**** Source information

-- ==== Sys2Proof/Machine/TenantPages.lean ====
section
/-!
DEFINITION. The pages of VF BAR0 (Table 17.9): PART_STATUS, RING, DOORBELL, CTX, LIST, LANTERN, SEQ, STREAM, OBJ, CDC, NET, EVT, JRN, HOST.
-/

namespace Sys2Proof.Machine

/-- The PART_STATUS page (Table 9.14). -/
def statusPage (p : Nat) : Page := {
  code := 0x0080, num := 0, vf := some p, part := some p, owner := ownT
  regs := [
    ro 0x040 fun s => (s.part p).ctl.state.code + 256 * (s.part p).ctl.quads.toNat,
    ro 0x044 fun s => (s.part p).ctl.hbmGib.toNat,
    ro 0x048 fun s => (s.part p).ctl.lpddrGib.toNat,
    ro 0x04C fun s => (s.part p).mtr.meshWeight.toNat,
    { off := 0x050, count := 5, stride := 8, width := 8, get := fun r s => s.regCfg p r + 2 ^ 32 * s.regCap p r },
    { off := 0x100, count := 10, stride := 8, width := 8, get := fun i s => (s.meter p i).toNat },
    ro64 0x180 fun s => (s.part p).mtr.snap.seq.toNat,
    { off := 0x188, count := 10, stride := 8, width := 8, get := fun i s => (nth 0 (s.part p).mtr.snap.vals i).toNat }] }

/-- The code of RING_STAT.state (Table 1.4): a started ring of a context that is not resident shows STALL_CONTEXT (R57). -/
def State.ringCode (s : State) (p n : Nat) : Nat :=
  let r := s.ring p n
  match r.state with
  | .stopped => 0
  | .error => 5
  | st =>
    if (s.ctx p r.ctx).state != .resident then 4 else
    match st with
    | .idle => 1
    | .fetching => 2
    | .stallQueue => 3
    | .stallContext => 4
    | _ => 0
/-- RING_STAT (Table 1.4). DESIGN CHOICE (log entry 89): stall_engine and stall_unit keep the engine unit of the last full queue once the ring no
longer stalls. -/
def State.ringStat (s : State) (p n : Nat) : Nat :=
  let r := s.ring p n
  s.ringCode p n + 8 * b2n (s.cplWaits p n) + 16 * r.stallEngine.toNat + 128 * r.stallUnit.toNat + 65536 * r.lastCause.toNat
/-- RUN_STATUS.run of a RING page (Table 17.7). -/
def State.ringRun (s : State) (p n : Nat) : Nat :=
  match (s.ring p n).state with
  | .stopped => 0
  | .error => 2
  | _ => 1
/-- An RWS register of a RING page (R19). -/
def ringReg (p n off width : Nat) (get : Ring → Nat) (set : Nat → Ring → Ring) : Reg :=
  { off := off, width := width, acc := .rws, owner := ownT, get := fun _ s => get (s.ring p n)
    set := fun _ _ v s => if (s.ring p n).state != .stopped then RegW.no s Cause.rwsRunning else took (s.modRing p n (set v)) }
/-- The RING[n] page (Table 1.2). -/
def ringPage (p n : Nat) : Page := {
  code := 0x0081, inst := n, num := 1 + n, vf := some p, part := some p, owner := ownT, run := fun s => s.ringRun p n
  ctrl := some fun c s => if c = 1 then s.ringStart p n else if c = 2 then s.ringStop p n else s
  regs := [
    ringReg p n 0x040 8 (·.base.toNat) fun v r => { r with base := BitVec.ofNat 64 v },
    ringReg p n 0x048 4 (·.cfg.toNat) fun v r => { r with cfg := BitVec.ofNat 32 (v &&& 0x7F011F) },
    ro 0x050 fun s => (s.ring p n).head.toNat,
    ro 0x054 fun s => (s.ring p n).tail.toNat,
    ro 0x058 fun s => s.ringStat p n,
    ro 0x05C fun s => (s.ring p n).lastWm.toNat,
    ringReg p n 0x060 8 (·.cplBase.toNat) fun v r => { r with cplBase := BitVec.ofNat 64 v },
    ringReg p n 0x068 4 (·.cplCfg.toNat) fun v r => { r with cplCfg := BitVec.ofNat 32 (v &&& 0x11F) },
    plainRW 0x06C 32 ownT (fun s => (s.ring p n).cplHead.toNat) fun v s => s.modRing p n fun r => { r with cplHead := BitVec.ofNat 32 v },
    ro 0x070 fun s => (s.ring p n).cplTail.toNat] }

/-- The DOORBELL page (Table 1.5). -/
def doorbellPage (p : Nat) : Page := {
  code := 0x0082, num := 0x11, vf := some p, part := some p, owner := ownT
  regs := [{ off := 0x040, count := 16, acc := .wo, owner := ownT, set := fun _ n v s => took (s.ringBell p n (BitVec.ofNat 32 v)) }] }

/-- The code of a context state (Table 1.17). -/
def CtxState.code : CtxState → Nat
  | .free => 0
  | .resident => 1
  | .evicting => 2
  | .swapped => 3
  | .restoring => 4
/-- CTX_STAT[n] (Table 1.17). -/
def State.ctxStat (s : State) (p n : Nat) : Nat :=
  (s.ctx p n).state.code + 16 * b2n (s.ctxRunnable p n) + 32 * b2n (s.ctxBlocked p n) + 256 * (s.ctx p n).slot.toNat
/-- The CTX page (Table 1.17). -/
def ctxPage (p : Nat) : Page := {
  code := 0x0083, num := 0x12, vf := some p, part := some p, owner := ownT
  regs := [
    { off := 0x040, count := 16, acc := .rw, owner := ownT, get := fun n s => s.ctxCtrl p n
      set := fun _ n v s => took (s.ctxWrite p n (bitOf v 0) (bitOf v 1) (BitVec.ofNat 3 (bitsOf v 4 3))) },
    { off := 0x080, count := 16, get := fun n s => s.ctxStat p n },
    plainRW 0x0C0 12 ownT (fun s => (s.part p).cmd.tokenSel.toNat) fun v s => s.modSys p fun y => { y with tokenSel := BitVec.ofNat 12 v },
    ro 0x0C4 fun s => (s.token p (s.part p).cmd.tokenSel.toNat).val.toNat,
    ro 0x0C8 fun s => b2n (s.token p (s.part p).cmd.tokenSel.toNat).flagged,
    ro 0x0CC fun s => (s.part p).cmd.ctxSaveBytes.toNat] }

/-- The list slots of which `f` holds, as a mask. -/
def State.listMask (s : State) (p : Nat) (f : ListSlot → Bool) : Nat := maskOf ((List.range 64).filter fun n => f (s.listSlot p n))
/-- The LIST page (Table 1.15). LIST_HELD reads zero: a fetcher copies a buffer within one step, so that none holds an inactive buffer between
two (R142 steps 3 and 4, log entry 19). -/
def listPage (p : Nat) : Page := {
  code := 0x0084, num := 0x13, vf := some p, part := some p, owner := ownT
  regs := [
    { off := 0x040, count := 64, get := fun n s => (s.listSlot p n).gen.toNat },
    { off := 0x140, count := 64, get := fun n s => (s.listSlot p n).current.length },
    { off := 0x240, count := 64, get := fun _ s => 4096 * (s.part p).ctl.listCap.toNat },
    ro64 0x340 fun _ => 0,
    ro64 0x348 fun s => s.listMask p fun l => !l.loadWaiting.isEmpty || l.loaded.isSome] }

********

What number of lines in the records hold "match"? Reply with that number alone.

[Exercise result] 3